## WHAT YOU NEED TO DO
Copy each line below that has "kind".

== DATA FOR ANALYSIS

-- ==== Sys2Proof/Laws/PerInstr.lean ====
section
/-! SUPPORT. Statements made command by command, about the command as it is sent: the bits it carries of an intact frame have the length that a length byte gives them (R99). -/

namespace Sys2Proof

/-- The bits of an intact frame behind its arbitration field that a command carries, none where it carries no such frame. -/
def Instr.carried : Instr → Option (List Bool)
  | .reset _ => none
  | .endOfBoot _ => none
  | .levelWord _ _ => none
  | .wordDiscard _ => none
  | .gainDownEnd _ => none
  | .phasingTimeout _ => none
  | .lineIdle _ => none
  | .frameStart _ => none
  | .arbitrationLost _ _ => none
  | .arbitrationWon _ => none
  | .sendCompletion _ _ => none
  | .silentEnd _ => none
  | .frameDamaged _ _ => none
  | .frameMalformed _ _ _ _ tail => some tail
  | .clash _ _ _ tail => some tail
  | .openHeard _ _ tail => some tail
  | .closeHeard _ _ tail => some tail
  | .dropHeard _ _ tail => some tail
  | .tallyHeard _ _ tail => some tail
  | .wantHeard _ _ tail => some tail
  | .claimHeard _ _ tail => some tail
  | .lineHeard _ _ tail => some tail
  | .restartHeard _ _ tail => some tail
  | .askHeard _ _ tail => some tail
  | .rosterHeard _ _ tail => some tail
  | .infoHeard _ _ _ tail => some tail
  | .tallyExpiry _ => none
  | .wantTimerExpiry _ _ => none
  | .sweepDeadline _ _ => none
  | .silenceClose _ _ => none
  | .claimLapse _ _ _ => none
  | .heardLapse _ _ _ _ => none
  | .reassemblyTimeout _ _ _ _ => none
  | .peerAbsent _ _ => none
  | .rosterExpiry _ => none
  | .minuteExpiry _ => none
  | .lineBusy _ => none

end Sys2Proof

namespace Sys2Proof.Laws.LengthByteHolds

/-- What a well-formed command carries of an intact frame is 9n + 34 bits long for a length n that one byte holds (R99). -/
def Statement (i : Instr) : Prop :=
  i.wf = true → ∀ tail, i.carried = some tail → ∃ n, n ≤ 255 ∧ tail.length = 9 * n + 34

/-- The bits that make an intact frame behind its arbitration field are 9n + 34 for n data bytes (R99). -/
theorem tail_length {field : BitVec 11} {fits : BitVec 2 → BitVec 5 → Nat → Bool} {tail : List Bool}
    (h : isIntactTail field fits tail = true) : ∀ u, some tail = some u → ∃ n, n ≤ 255 ∧ u.length = 9 * n + 34 := by
  rintro u ⟨⟩
  unfold isIntactTail at h
  split at h
  · next pr sender kind data hj =>
    have := Machine.judgeBits_length hj
    simp only [List.length_append, Machine.fieldBits_length] at this
    exact ⟨data.length, this.2, by omega⟩
  · simp at h

/-- A command that carries no frame has nothing to hold (R99). -/
theorem nothing {P : List Bool → Prop} : ∀ u, (none : Option (List Bool)) = some u → P u := by simp

theorem reset (pin : ResetPin) :
    Statement (.reset pin) :=
  fun _ => nothing

theorem endOfBoot (steps : Nat) :
    Statement (.endOfBoot steps) :=
  fun _ => nothing

theorem levelWord (t : Nat) (word : MarkedWord) :
    Statement (.levelWord t word) :=
  fun _ => nothing

theorem wordDiscard (t : Nat) :
    Statement (.wordDiscard t) :=
  fun _ => nothing

theorem gainDownEnd (t : Nat) :
    Statement (.gainDownEnd t) :=
  fun _ => nothing

theorem phasingTimeout (t : Nat) :
    Statement (.phasingTimeout t) :=
  fun _ => nothing

theorem lineIdle (t : Nat) :
    Statement (.lineIdle t) :=
  fun _ => nothing

theorem frameStart (t : Nat) :
    Statement (.frameStart t) :=
  fun _ => nothing

theorem arbitrationLost (t : Nat) (bit : Nat) :
    Statement (.arbitrationLost t bit) :=
  fun _ => nothing

theorem arbitrationWon (t : Nat) :
    Statement (.arbitrationWon t) :=
  fun _ => nothing

theorem sendCompletion (t : Nat) (outcome : SendOutcome) :
    Statement (.sendCompletion t outcome) :=
  fun _ => nothing

theorem silentEnd (t : Nat) :
    Statement (.silentEnd t) :=
  fun _ => nothing

theorem frameDamaged (t : Nat) (bits : List Bool) :
    Statement (.frameDamaged t bits) :=
  fun _ => nothing

theorem frameMalformed (t : Nat) (priority : BitVec 2) (sender : Station) (kind : BitVec 5) (tail : List Bool) :
    Statement (.frameMalformed t priority sender kind tail) :=
  fun h => tail_length (field := Machine.arbitrationField priority sender kind) (fits := fun p k n => !(Machine.frameFits p k n)) h

theorem clash (t : Nat) (priority : BitVec 2) (kind : BitVec 5) (tail : List Bool) :
    Statement (.clash t priority kind tail) :=
  fun h => by
    obtain ⟨_, _, intact⟩ := List.any_eq_true.mp (show isClashTail priority kind tail = true from h)
    exact tail_length intact

theorem openHeard (t : Nat) (sender : Station) (tail : List Bool) :
    Statement (.openHeard t sender tail) :=
  fun h => tail_length h

theorem closeHeard (t : Nat) (sender : Station) (tail : List Bool) :
    Statement (.closeHeard t sender tail) :=
  fun h => tail_length h

theorem dropHeard (t : Nat) (sender : Station) (tail : List Bool) :
    Statement (.dropHeard t sender tail) :=
  fun h => tail_length h

theorem tallyHeard (t : Nat) (sender : Station) (tail : List Bool) :
    Statement (.tallyHeard t sender tail) :=
  fun h => tail_length h

theorem wantHeard (t : Nat) (sender : Station) (tail : List Bool) :
    Statement (.wantHeard t sender tail) :=
  fun h => tail_length h

theorem claimHeard (t : Nat) (sender : Station) (tail : List Bool) :
    Statement (.claimHeard t sender tail) :=
  fun h => tail_length h

theorem lineHeard (t : Nat) (sender : Station) (tail : List Bool) :
    Statement (.lineHeard t sender tail) :=
  fun h => tail_length h

theorem restartHeard (t : Nat) (sender : Station) (tail : List Bool) :
    Statement (.restartHeard t sender tail) :=
  fun h => tail_length h

theorem askHeard (t : Nat) (sender : Station) (tail : List Bool) :
    Statement (.askHeard t sender tail) :=
  fun h => tail_length h

theorem rosterHeard (t : Nat) (sender : Station) (tail : List Bool) :
    Statement (.rosterHeard t sender tail) :=
  fun h => tail_length h

theorem infoHeard (t : Nat) (kind : InfoKind) (sender : Station) (tail : List Bool) :
    Statement (.infoHeard t kind sender tail) :=
  fun h => tail_length h

theorem tallyExpiry (t : Nat) :
    Statement (.tallyExpiry t) :=
  fun _ => nothing

theorem wantTimerExpiry (t : Nat) (slot : SlotNo) :
    Statement (.wantTimerExpiry t slot) :=
  fun _ => nothing

theorem sweepDeadline (t : Nat) (slot : SlotNo) :
    Statement (.sweepDeadline t slot) :=
  fun _ => nothing

theorem silenceClose (t : Nat) (slot : SlotNo) :
    Statement (.silenceClose t slot) :=
  fun _ => nothing

theorem claimLapse (t : Nat) (key : Key) (index : Nat) :
    Statement (.claimLapse t key index) :=
  fun _ => nothing

theorem heardLapse (t : Nat) (key : Key) (index : Nat) (claimant : Receiver) :
    Statement (.heardLapse t key index claimant) :=
  fun _ => nothing

theorem reassemblyTimeout (t : Nat) (sender : Receiver) (key : Key) (index : Nat) :
    Statement (.reassemblyTimeout t sender key index) :=
  fun _ => nothing

theorem peerAbsent (t : Nat) (station : Station) :
    Statement (.peerAbsent t station) :=
  fun _ => nothing

theorem rosterExpiry (t : Nat) :
    Statement (.rosterExpiry t) :=
  fun _ => nothing

theorem minuteExpiry (t : Nat) :
    Statement (.minuteExpiry t) :=
  fun _ => nothing

theorem lineBusy (t : Nat) :
    Statement (.lineBusy t) :=
  fun _ => nothing

end Sys2Proof.Laws.LengthByteHolds
end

====

## PROBLEM SOLUTION
  · next pr sender kind data hj =>
theorem frameMalformed (t : Nat) (priority : BitVec 2) (sender : Station) (kind : BitVec 5) (tail : List Bool) :
    Statement (.frameMalformed t priority sender kind tail) :=
  fun h => tail_length (field := Machine.arbitrationField priority sender kind) (fits := fun p k n => !(Machine.frameFits p k n)) h
theorem clash (t : Nat) (priority : BitVec 2) (kind : BitVec 5) (tail : List Bool) :
    Statement (.clash t priority kind tail) :=
    obtain ⟨_, _, intact⟩ := List.any_eq_true.mp (show isClashTail priority kind tail = true from h)
theorem infoHeard (t : Nat) (kind : InfoKind) (sender : Station) (tail : List Bool) :
    Statement (.infoHeard t kind sender tail) :=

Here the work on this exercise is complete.